I am the original owner and I'm trying to do a good job maintaining the car: 28 oil changes, multiple air filters, fuel filters, cabin filters, etc. I changed the transmission fluid at 75K. Getting ready to do that again now.

I just changed the rear differential fluid (first time - oversight). Fluid was very dirty and the plugs were just about rusted out.

I've got the serpentine belt on order. I plan to change it and check the tensioner and pulleys and water pump. Coolant is original. I suspect I should have just bought all of it, but I figured I'd spin 'em first. I inspected this a couple of years ago and it was all running like new then.

New brake calipers, brake pads (Akebonos are awesome!) and fluid. New tires.

I feel the front end wander a little under braking. I replaced the sway bar link (bushings shot). I assume I'll need to replace the front control arms too to get the car driving like new again.
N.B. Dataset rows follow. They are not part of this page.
-- ==== Sys2Proof/Machine/State.lean ====
section
/-! DEFINITION. The state of the machine as plain data, the faults and refusals a step can end in, and the state after
reset. Every field is listed with its rule and reset value in INVENTORY.md. -/

namespace Sys2Proof.Machine

/-- Operating modes (10_state.md R34), which the spec calls an enum and does not list: 64-bit mode and the five that 00_scope.md
R8(b) names (real-address, virtual-8086, 16-bit, protected 32-bit, compatibility), each a value of its own. DEDUCED, log 36. -/
inductive Mode where
  | real
  | virtual8086
  | bit16
  | protected32
  | compatibility
  | mode64
deriving DecidableEq, Repr

/-- Memory: the listed bytes, addresses strictly rising, no listed byte equal to what an unlisted address reads as
(20_memory.md R50). -/
abbrev Memory := List Host.Cell

/-- What a byte that is not listed reads as. DESIGN CHOICE (log 5): memory is unspecified at reset (10_state.md R38); every
content of memory is some list. -/
def unlistedByte : Byte := 0

/-- The addresses of a list of cells rise strictly. -/
def Memory.rising : Memory → Bool
  | [] => true
  | c :: rest => (rest.all fun e => decide (c.1 < e.1)) && Memory.rising rest

/-- The canonical form of memory: addresses strictly rising and below 2^64, and no entry equal to `unlistedByte`. -/
def Memory.wf (m : Memory) : Bool :=
  Memory.rising m && m.all fun c => decide (c.1 < 2 ^ 64) && decide (c.2 ≠ unlistedByte)

/-- State no instruction in scope reads or writes, and that the spec names singly or as a group (10_state.md R36; CR2 of
60_exceptions.md R220; the base of the interrupt descriptor table of R236). The spec gives no list of the groups: that the x87/MMX
registers are eight data registers, with no control, status or tag word, whose low 64 bits are the MMX registers, is a DESIGN
CHOICE (log 33); that there are eight debug registers, DR4 and DR5 being two of their own, is a DESIGN CHOICE (log 34); that 'the other control
registers' are CR2, which the spec names elsewhere, and CR3 and CR8, which it names nowhere, and no further one, is PRESUMED, the
family's (log 35). -/
structure Bystanders where
  x87 : Vector (BitVec 80) 8
  selES : BitVec 16
  selSS : BitVec 16
  selDS : BitVec 16
  selFS : BitVec 16
  selGS : BitVec 16
  dr : Vector (BitVec 64) 8
  cr2 : BitVec 64
  cr3 : BitVec 64
  cr8 : BitVec 64
  idtrBase : BitVec 64
  msr : List (Nat × BitVec 64)
deriving DecidableEq, Repr

/-- The machine. `feat`, `xlat`, `fsBase`, `gsBase`, the control registers, `mode` and `cs` are the parameters and the
record ENV of 00_scope.md R9 and 10_state.md R34: no instruction writes them. -/
structure State where
  /-- Vector registers (10_state.md R20, R21): register `i` is `zmm[i]`, of which the low `feat.maxvl` bits exist. -/
  zmm : Vector Vec 32
  /-- Opmask registers (10_state.md R25). -/
  k : Vector (BitVec 64) 8
  /-- The SIMD control and status register (10_state.md R27). -/
  mxcsr : BitVec 32
  /-- General registers 0 to 15 (10_state.md R31). -/
  gpr : Vector (BitVec 64) 16
  /-- The instruction pointer: the first byte of the instruction being executed (10_state.md R32). -/
  rip : Addr
  /-- The flags register, of which only AC matters here (10_state.md R30, 20_memory.md R56). -/
  rflags : BitVec 64
  /-- CR0: TS is bit 3 (10_state.md R34). -/
  cr0 : BitVec 64
  /-- CR4: OSXMMEXCPT is bit 10, OSXSAVE bit 18 (10_state.md R34). -/
  cr4 : BitVec 64
  /-- XCR0 (10_state.md R34). -/
  xcr0 : BitVec 64
  /-- The operating mode (10_state.md R34). -/
  mode : Mode
  /-- The CS selector, whose low two bits are CPL (60_exceptions.md R241). -/
  cs : BitVec 16
  /-- The code-segment base outside 64-bit mode (10_state.md R38). -/
  csBase : Addr
  /-- The segment base of FS (30_encoding.md R107). -/
  fsBase : Addr
  /-- The segment base of GS (30_encoding.md R107). -/
  gsBase : Addr
  /-- State no instruction in scope touches (10_state.md R36). -/
  other : Bystanders
  /-- The CPUID feature flags (00_scope.md R9). -/
  feat : Config.Features
  /-- The parameter `Translate` (00_scope.md R9). -/
  xlat : Config.Translate
  /-- The bytes of memory (20_memory.md R50). -/
  mem : Memory
deriving DecidableEq, Repr

/-- The exceptions of 60_exceptions.md R220, as the step's outcome `Fault(vector, code, s')` of 00_scope.md R14 and
60_exceptions.md R238: `s'` is the state the exception leaves, and every constructor carries it. All are the manual's own
faults, precise and restartable (R235). A run ends with one, where the processor would go on in a handler: safe (log 10). -/
inductive Fault where
  /-- #UD, vector 6: a form whose conditions of R224 or R225 fail, a reserved EVEX encoding (30_encoding.md R111), or in place
  of #XM when CR4.OSXMMEXCPT = 0 (R223). Raised by every form. Safe. -/
  | invalidOpcode (s' : State)
  /-- #NM, vector 7: CR0.TS = 1 (R226). Raised by every form. Safe. -/
  | deviceNotAvailable (s' : State)
  /-- #SS, vector 12: a memory operand through SS at a non-canonical address (R227). Raised by every form with a memory
  operand. Safe. -/
  | stackSegment (code : BitVec 32) (s' : State)
  /-- #GP, vector 13: a memory operand through another segment, or an instruction byte, at a non-canonical address (R227); an
  instruction longer than 15 bytes (R230). Raised by every form and by the fetch. Safe. -/
  | generalProtection (code : BitVec 32) (s' : State)
  /-- #PF, vector 14: paging refuses the operand read or the fetch (R227, R228); carries the error code and the faulting
  linear address, the value for CR2. Raised by every form and by the fetch. Safe. -/
  | pageFault (code : BitVec 32) (addr : Addr) (s' : State)
  /-- #XM, vector 19: an unmasked SIMD floating-point exception (R222, R223); `s'` has the flags OR-ed into MXCSR. Raised by
  every form but the embedded-rounding ones. Safe. -/
  | simdFloatingPoint (s' : State)
deriving DecidableEq, Repr

/-- Why the model gives a step no meaning. -/
inductive Refusal where
  /-- An instruction of the table without a meaning; no arm of `exec` answers it now. Safe. -/
  | notModelled (mnemonic : String)
  /-- The bytes at `rip` are not an instruction in scope, by the first field that says so (30_encoding.md R113). Raised by
  the step. Safe. -/
  | notInScope (why : Reject)
  /-- A mode other than 64-bit mode (00_scope.md R8(b), R9, 30_encoding.md R115). Raised by the step and by every form. Safe
  (log 7). -/
  | modeOutOfScope
  /-- An operand or instruction byte in memory whose reads have side effects (20_memory.md R61). Raised by every form with a
  memory operand and by the fetch. Safe. -/
  | sideEffectMemory
  /-- An unaligned memory operand while alignment checking is on (20_memory.md R56, 93_implementation_defined.md U12). Raised by
  every form with a memory operand. Safe. -/
  | alignmentCheckOpen
deriving DecidableEq, Repr

/-- The outcome of a step. -/
abbrev Result := Host.Outcome State Fault Refusal

/-- CPL, the low two bits of the CS selector (60_exceptions.md R241). -/
def State.cpl (s : State) : BitVec 2 := s.cs.extractLsb' 0 2

/-- The state `other` right after reset: PRESUMED the family's values (log 3); `msr` (log 4), and 0 in DR4 and DR5 (log 34), are
DESIGN CHOICES. -/
def Bystanders.reset : Bystanders where
  x87 := Vector.replicate 8 0
  selES := 0
  selSS := 0
  selDS := 0
  selFS := 0
  selGS := 0
  dr := ((Vector.replicate 8 0).set 6 0xFFFF0FF0).set 7 0x400
  cr2 := 0
  cr3 := 0
  cr8 := 0
  idtrBase := 0
  msr := []

/-- The machine right after reset (10_state.md R38, 70_reset_and_hazards.md R260). PRESUMED, the family's: RDX (log 2),
`rflags`, the CS selector, the FS and GS bases and `other` (log 3). DESIGN CHOICE: `feat` (log 1), `xlat` (log 6), memory
(log 5). -/
def State.reset : State where
  zmm := Vector.replicate 32 0
  k := Vector.replicate 8 0
  mxcsr := 0x1F80
  gpr := (Vector.replicate 16 0).set 2 0x50654
  rip := 0xFFF0
  rflags := 2
  cr0 := 0x60000010
  cr4 := 0
  xcr0 := 1
  mode := .real
  cs := 0xF000
  csBase := 0xFFFF0000
  fsBase := 0
  gsBase := 0
  other := Bystanders.reset
  feat := ⟨true, true, true, true⟩
  xlat := ⟨false, []⟩
  mem := []

end Sys2Proof.Machine
end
What else do contemplate for pro-active maintenance on a high mileage car? I'd like this car to go another 5 years and ~50K miles. Thoughts???

Thanks,
Mike
Congrats on your maintenance and knowledge of MB wear items

The couple things I would add are
  1. DENSO radiator
  2. Tstat
  3. ALT OE brush Module
  4. seal electric connectors at front/rear end
  5. Any camshaft CPS on 300D??
  6. glow plugs + control module
  7. rear sway bar links
  8. adjust wheel bearings free play
  9. clear roof drains from overflowing

I dunno 4M besides passenger front shaft is coming...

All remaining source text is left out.